Tree Fungus Identification

Written by crissi enger | 13/05/2017
Tree Fungus Identification
Trees with loss of needles and limbs (Image by Flickr.com, courtesy of Kevin Dooley)

There are numerous tree fungus diseases, and some trees are more susceptible to such diseases than others. Some types of tree fungus are very obvious whereas others can be a bit harder to recognise.

Types

Tree Fungus Identification
Leaf scorch (Image by Flickr.com, courtesy of Scott Robinson)

Some of the most common tree fungi are root and butt rot and verticillium wilt, which will not be seen until the tree is dying, whereas cankers, powdery mildew, sooty mould, leaf scorch, and needle casts (which only affect conifers) will be noticeable immediately.

Features

Each disease does look slightly different. Verticillium wilt starts in the soil and is an unseen disease that you will not notice until it travels up through the tree to the limbs, twigs, and leaves, causing wilting and death of the branches. By contrast, powdery mildew is a white substance that can easily be seen because it will coat the leaves and branches, causing those areas to die.

More Features

Tree Fungus Identification
Large canker on front of tree (Image by Flickr.com, courtesy of Diana)

Root and butt rot will start in the soil and base of the trunk, eventually causing splitting of the trunk and discoloured sections of the tree that will look sunken and twisted. Cankers can appear anywhere on the trunk, branches, and twigs and will appear as open sores that may even ooze sap. Eventually, there will be discolouration of the infected areas.

Effects

Tree Fungus Identification
Dead, falling tree (Image by Flickr.com, courtesy of Jesse Dill)

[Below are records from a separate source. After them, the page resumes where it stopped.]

-- ==== Sys2Proof/Machine/ControlWord.lean ====
section
/-!
DEFINITION. Control ops: the instructions of Table 8-12 and their words in the formats of Table 8-11, both ways.
-/
namespace Sys2Proof.Machine

/-- Integer operations of major opcode 0x01. -/
inductive AluOp where
  | add | sub | and | or | xor | shl | shr | sra | mul | mulh | min | max | minu | maxu
  deriving DecidableEq, Repr

/-- The fn code of an integer operation. -/
def AluOp.code : AluOp → Nat
  | .add => 0x00 | .sub => 0x01 | .and => 0x02 | .or => 0x03 | .xor => 0x04 | .shl => 0x05 | .shr => 0x06
  | .sra => 0x07 | .mul => 0x08 | .mulh => 0x09 | .min => 0x0A | .max => 0x0B | .minu => 0x0C | .maxu => 0x0D

/-- The integer operation of an fn code. -/
def AluOp.ofCode : Nat → Option AluOp
  | 0x00 => some .add | 0x01 => some .sub | 0x02 => some .and | 0x03 => some .or | 0x04 => some .xor
  | 0x05 => some .shl | 0x06 => some .shr | 0x07 => some .sra | 0x08 => some .mul | 0x09 => some .mulh
  | 0x0A => some .min | 0x0B => some .max | 0x0C => some .minu | 0x0D => some .maxu | _ => none

/-- Operations of majors 0x02 to 0x05. -/
inductive ImmOp where
  | addi | andi | ori | xori
  deriving DecidableEq, Repr

/-- Major opcode of an immediate operation. -/
def ImmOp.major : ImmOp → Nat
  | .addi => 0x02 | .andi => 0x03 | .ori => 0x04 | .xori => 0x05

/-- Operations of majors 0x06 to 0x08. -/
inductive ShiOp where
  | shli | shri | srai
  deriving DecidableEq, Repr

/-- Major opcode of an immediate shift. -/
def ShiOp.major : ShiOp → Nat
  | .shli => 0x06 | .shri => 0x07 | .srai => 0x08

/-- binary32 operations of major opcode 0x0A. -/
inductive FltOp where
  | fadd | fsub | fmul | fdiv | fsqrt | fmin | fmax | fcvtif | fcvtfi
  deriving DecidableEq, Repr

/-- The fn code of a binary32 operation. -/
def FltOp.code : FltOp → Nat
  | .fadd => 0 | .fsub => 1 | .fmul => 2 | .fdiv => 3 | .fsqrt => 4 | .fmin => 5 | .fmax => 6 | .fcvtif => 7
  | .fcvtfi => 8

/-- The binary32 operation of an fn code. -/
def FltOp.ofCode : Nat → Option FltOp
  | 0 => some .fadd | 1 => some .fsub | 2 => some .fmul | 3 => some .fdiv | 4 => some .fsqrt | 5 => some .fmin
  | 6 => some .fmax | 7 => some .fcvtif | 8 => some .fcvtfi | _ => none

/-- Does the operation take no second source (b reserved)? -/
def FltOp.unary : FltOp → Bool
  | .fsqrt | .fcvtif | .fcvtfi => true
  | _ => false

/-- Predicate operations of major opcode 0x0D. -/
inductive PrdOp where
  | pand | por | pxor | pandn
  deriving DecidableEq, Repr

/-- The fn code of a predicate operation. -/
def PrdOp.code : PrdOp → Nat
  | .pand => 0 | .por => 1 | .pxor => 2 | .pandn => 3

/-- The predicate operation of an fn code. -/
def PrdOp.ofCode : Nat → PrdOp
  | 0 => .pand | 1 => .por | 2 => .pxor | _ => .pandn

/-- The atomics of Table 6-5. -/
inductive AtomOp where
  | add | fadd | min | max | umin | umax | and | or | xor | swap | cas
  deriving DecidableEq, Repr

/-- The code of an atomic. -/
def AtomOp.code : AtomOp → Nat
  | .add => 0x1 | .fadd => 0x2 | .min => 0x3 | .max => 0x4 | .umin => 0x5 | .umax => 0x6 | .and => 0x7 | .or => 0x8
  | .xor => 0x9 | .swap => 0xA | .cas => 0xB

/-- The atomic of a code; codes 0x0 and 0xC to 0xF are reserved (R215). -/
def AtomOp.ofCode : Nat → Option AtomOp
  | 0x1 => some .add | 0x2 => some .fadd | 0x3 => some .min | 0x4 => some .max | 0x5 => some .umin
  | 0x6 => some .umax | 0x7 => some .and | 0x8 => some .or | 0x9 => some .xor | 0xA => some .swap
  | 0xB => some .cas | _ => none

/-- An instruction of Table 8-12 with its fields. FADD is 32 bits wide whatever its width bit would say, so an `atom`
of FADD with width 1 is no instruction. -/
inductive CtlOp where
  | alu (o : AluOp) (d a b : SReg)
  | imm (o : ImmOp) (d a : SReg) (i : BitVec 14)
  | shi (o : ShiOp) (d a : SReg) (n : BitVec 6)
  | limm (d : SReg)
  | flt (o : FltOp) (d a b : SReg)
  | cmp (pd : PReg) (cc : Fin 8) (a b : SReg)
  | cmpi (pd : PReg) (cc : Fin 6) (a : SReg) (i : BitVec 14)
  | prd (o : PrdOp) (d a b : PReg)
  | sel (d a b : SReg) (p : PReg)
  | ldp (d a : SReg) (i : BitVec 14)
  | stp (d a : SReg) (i : BitVec 14)
  | ldg (d a : SReg) (i : BitVec 14)
  | stg (d a : SReg) (i : BitVec 14)
  | atom (o : AtomOp) (wide : Bool) (d a b : SReg)
  | br (p : PReg) (neg : Bool) (off : BitVec 20)
  | bmc (k : MReg) (cc : Fin 6) (off : BitVec 19)
  | win (unmark : Bool)
  | wset (core : CoreId) (w : Fin 8) (field : Fin 64) (r : SReg) (vsrc : Bool)
  | dput (a b : SReg)
  | dget (a b : SReg)
  | qroom (d a : SReg)
  | fence
  | mfm (d : SReg) (k : MReg)
  | rdsr (d : SReg) (sel : Fin 4)
  | lset (k : Fin 4) (v : BitVec 24)
  | ldbnz (k : Fin 4) (off : BitVec 20)
  deriving DecidableEq, Repr

/-- Do the fields hold a value that has an encoding? Unary binary32 operations have b 0, FADD is narrow, walker-set
fields end at 12 (R379), and a wset of the immediate names no register. -/
def CtlOp.wf : CtlOp → Bool
  | .flt o _ _ b => !o.unary || decide (b = 0)
  | .atom o wide _ _ _ => decide (o ≠ .fadd) || !wide
  | .wset _ _ f r v => decide (f.val < 13) && (!v || decide (r = 0))
  | _ => true

/-- A word of format R. -/
def formR (mj d a b fn : Nat) : W32 := BitVec.ofNat 32 (mj * 0x4000000 + d * 0x100000 + a * 0x4000 + b * 0x100 + fn)
/-- A word of format I. -/
def formI (mj d a i : Nat) : W32 := BitVec.ofNat 32 (mj * 0x4000000 + d * 0x100000 + a * 0x4000 + i)

/-- The word of an instruction (Tables 8-11 and 8-12). -/
def encodeCtl : CtlOp → W32
  | .alu o d a b => formR 0x01 d.val a.val b.val o.code
  | .imm o d a i => formI o.major d.val a.val i.toNat
  | .shi o d a n => formI o.major d.val a.val n.toNat
  | .limm d => formR 0x09 d.val 0 0 0
  | .flt o d a b => formR 0x0A d.val a.val b.val o.code
  | .cmp pd cc a b => formR 0x0B (pd.val * 8 + cc.val) a.val b.val 0
  | .cmpi pd cc a i => formI 0x0C (pd.val * 8 + cc.val) a.val i.toNat
  | .prd o d a b => formI 0x0D (d.val * 8 + a.val) (b.val * 8 + o.code * 2) 0
  | .sel d a b p => formR 0x0E d.val a.val b.val (p.val * 32)
  | .ldp d a i => formI 0x10 d.val a.val i.toNat
  | .stp d a i => formI 0x11 d.val a.val i.toNat
  | .ldg d a i => formI 0x12 d.val a.val i.toNat
  | .stg d a i => formI 0x13 d.val a.val i.toNat
  | .atom o wide d a b => formR 0x14 d.val a.val b.val (o.code * 16 + b2n wide * 8)
  | .br p neg off => BitVec.ofNat 32 (0x18 * 0x4000000 + p.val * 0x800000 + b2n neg * 0x400000 + off.toNat)
  | .bmc k cc off => BitVec.ofNat 32 (0x19 * 0x4000000 + k.val * 0x400000 + cc.val * 0x80000 + off.toNat)
  | .win u => formR 0x1A 0 0 0 (b2n u)
  | .wset core w f r v => BitVec.ofNat 32
      (0x1C * 0x4000000 + core.val * 0x100000 + w.val * 0x20000 + f.val * 0x800 + r.val * 0x20 + b2n v * 0x10)
  | .dput a b => formR 0x1D 0 a.val b.val 0
  | .dget a b => formR 0x1D 0 a.val b.val 1
  | .qroom d a => formR 0x1E d.val a.val 0 0
  | .fence => formR 0x1F 0 0 0 0
  | .mfm d k => BitVec.ofNat 32 (0x20 * 0x4000000 + d.val * 0x100000 + k.val * 0x10000)
  | .rdsr d sel => formR 0x21 d.val 0 0 sel.val
  | .lset k v => BitVec.ofNat 32 (0x24 * 0x4000000 + k.val * 0x1000000 + v.toNat)
  | .ldbnz k off => BitVec.ofNat 32 (0x25 * 0x4000000 + k.val * 0x1000000 + off.toNat)

/-- Keep a decoded instruction only when the word's reserved fields are zero. -/
def guardOp (ok : Bool) (c : CtlOp) : Option CtlOp := if ok then some c else none

/-- The instruction of a word; none for a reserved major, fn, cc or field (Table 8-13, cause 6). -/
def decodeCtl (word : W32) : Option CtlOp :=
  let n := word.toNat
  let d : SReg := Fin.ofNat 64 (n / 0x100000)
  let a : SReg := Fin.ofNat 64 (n / 0x4000)
  let b : SReg := Fin.ofNat 64 (n / 0x100)
  let fn := n % 0x100
  let i := BitVec.ofNat 14 n
  let hi3 : PReg := Fin.ofNat 8 (n / 0x800000)
  let lo3 := n / 0x100000 % 8
  match n / 0x4000000 with
  | 0x01 => (AluOp.ofCode fn).map (fun o => .alu o d a b)
  | 0x02 => some (.imm .addi d a i)
  | 0x03 => some (.imm .andi d a i)
  | 0x04 => some (.imm .ori d a i)
  | 0x05 => some (.imm .xori d a i)
  | 0x06 => guardOp (decide (n % 0x4000 < 64)) (.shi .shli d a (BitVec.ofNat 6 n))
  | 0x07 => guardOp (decide (n % 0x4000 < 64)) (.shi .shri d a (BitVec.ofNat 6 n))
  | 0x08 => guardOp (decide (n % 0x4000 < 64)) (.shi .srai d a (BitVec.ofNat 6 n))
  | 0x09 => guardOp (decide (n % 0x100000 = 0)) (.limm d)
  | 0x0A =>
    match FltOp.ofCode fn with
    | none => none
    | some o => guardOp (!o.unary || decide (b = 0)) (.flt o d a b)
  | 0x0B => guardOp (decide (fn = 0)) (.cmp hi3 (Fin.ofNat 8 lo3) a b)
  | 0x0C => if h : lo3 < 6 then some (.cmpi hi3 ⟨lo3, h⟩ a i) else none
  | 0x0D => guardOp (decide (n % 0x8000 = 0))
      (.prd (PrdOp.ofCode (n / 0x8000 % 4)) hi3 (Fin.ofNat 8 lo3) (Fin.ofNat 8 (n / 0x20000)))
  | 0x0E => guardOp (decide (n % 0x20 = 0)) (.sel d a b (Fin.ofNat 8 (n / 0x20)))
  | 0x10 => some (.ldp d a i)
  | 0x11 => some (.stp d a i)
  | 0x12 => some (.ldg d a i)
  | 0x13 => some (.stg d a i)
  | 0x14 =>
    match AtomOp.ofCode (n / 0x10 % 16) with
    | none => none
    | some o =>
      let wide := decide (n / 8 % 2 = 1)
      guardOp (decide (n % 8 = 0) && (decide (o ≠ .fadd) || !wide)) (.atom o wide d a b)
  | 0x18 => guardOp (decide (n / 0x100000 % 4 = 0)) (.br hi3 (decide (n / 0x400000 % 2 = 1)) (BitVec.ofNat 20 n))
  | 0x19 =>
    if h : n / 0x80000 % 8 < 6 then
      some (.bmc (Fin.ofNat 16 (n / 0x400000)) ⟨n / 0x80000 % 8, h⟩ (BitVec.ofNat 19 n))
    else none
  | 0x1A => guardOp (decide (n % 0x4000000 < 2)) (.win (decide (n % 2 = 1)))
  | 0x1C =>
    let f : Fin 64 := Fin.ofNat 64 (n / 0x800)
    let r : SReg := Fin.ofNat 64 (n / 0x20)
    let v := decide (n / 0x10 % 2 = 1)
    guardOp (decide (n % 0x10 = 0) && decide (f.val < 13) && (!v || decide (r = 0)))
      (.wset d (Fin.ofNat 8 (n / 0x20000)) f r v)
  | 0x1D =>
    if n / 0x100000 % 64 ≠ 0 then none
    else if fn = 0 then some (.dput a b) else if fn = 1 then some (.dget a b) else none
  | 0x1E => guardOp (decide (n % 0x4000 = 0)) (.qroom d a)
  | 0x1F => guardOp (decide (n % 0x4000000 = 0)) .fence
  | 0x20 => guardOp (decide (n % 0x10000 = 0)) (.mfm d (Fin.ofNat 16 (n / 0x10000)))
  | 0x21 => if h : fn < 4 then guardOp (decide (n / 0x100 % 0x1000 = 0)) (.rdsr d ⟨fn, h⟩) else none
  | 0x24 => some (.lset (Fin.ofNat 4 (n / 0x1000000)) (BitVec.ofNat 24 n))
  | 0x25 => guardOp (decide (n / 0x100000 % 16 = 0)) (.ldbnz (Fin.ofNat 4 (n / 0x1000000)) (BitVec.ofNat 20 n))
  | _ => none

/-- Is it of branch class (R285)? -/
def CtlOp.isBranch : CtlOp → Bool
  | .br _ _ _ | .bmc _ _ _ | .ldbnz _ _ => true
  | _ => false

/-- Does it read the immediate slot? -/
def CtlOp.readsImm : CtlOp → Bool
  | .limm _ => true
  | .wset _ _ _ _ v => v
  | _ => false

end Sys2Proof.Machine
end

All these diseases can kill trees. Over time there will be stunted or no new growth of twigs and leaves. Sores will become larger, and the base of an infected tree may begin to sink since the foundation will no longer be sound.

Prevention

Tree Fungus Identification
Healthy tree (Image by Flickr.com, courtesy of Diana)

The best way to prevent fungus from attacking your trees is to stop it before it happens. Make sure you water when necessary, but do not overwater. Regular fertilisation and pruning of your trees is also important.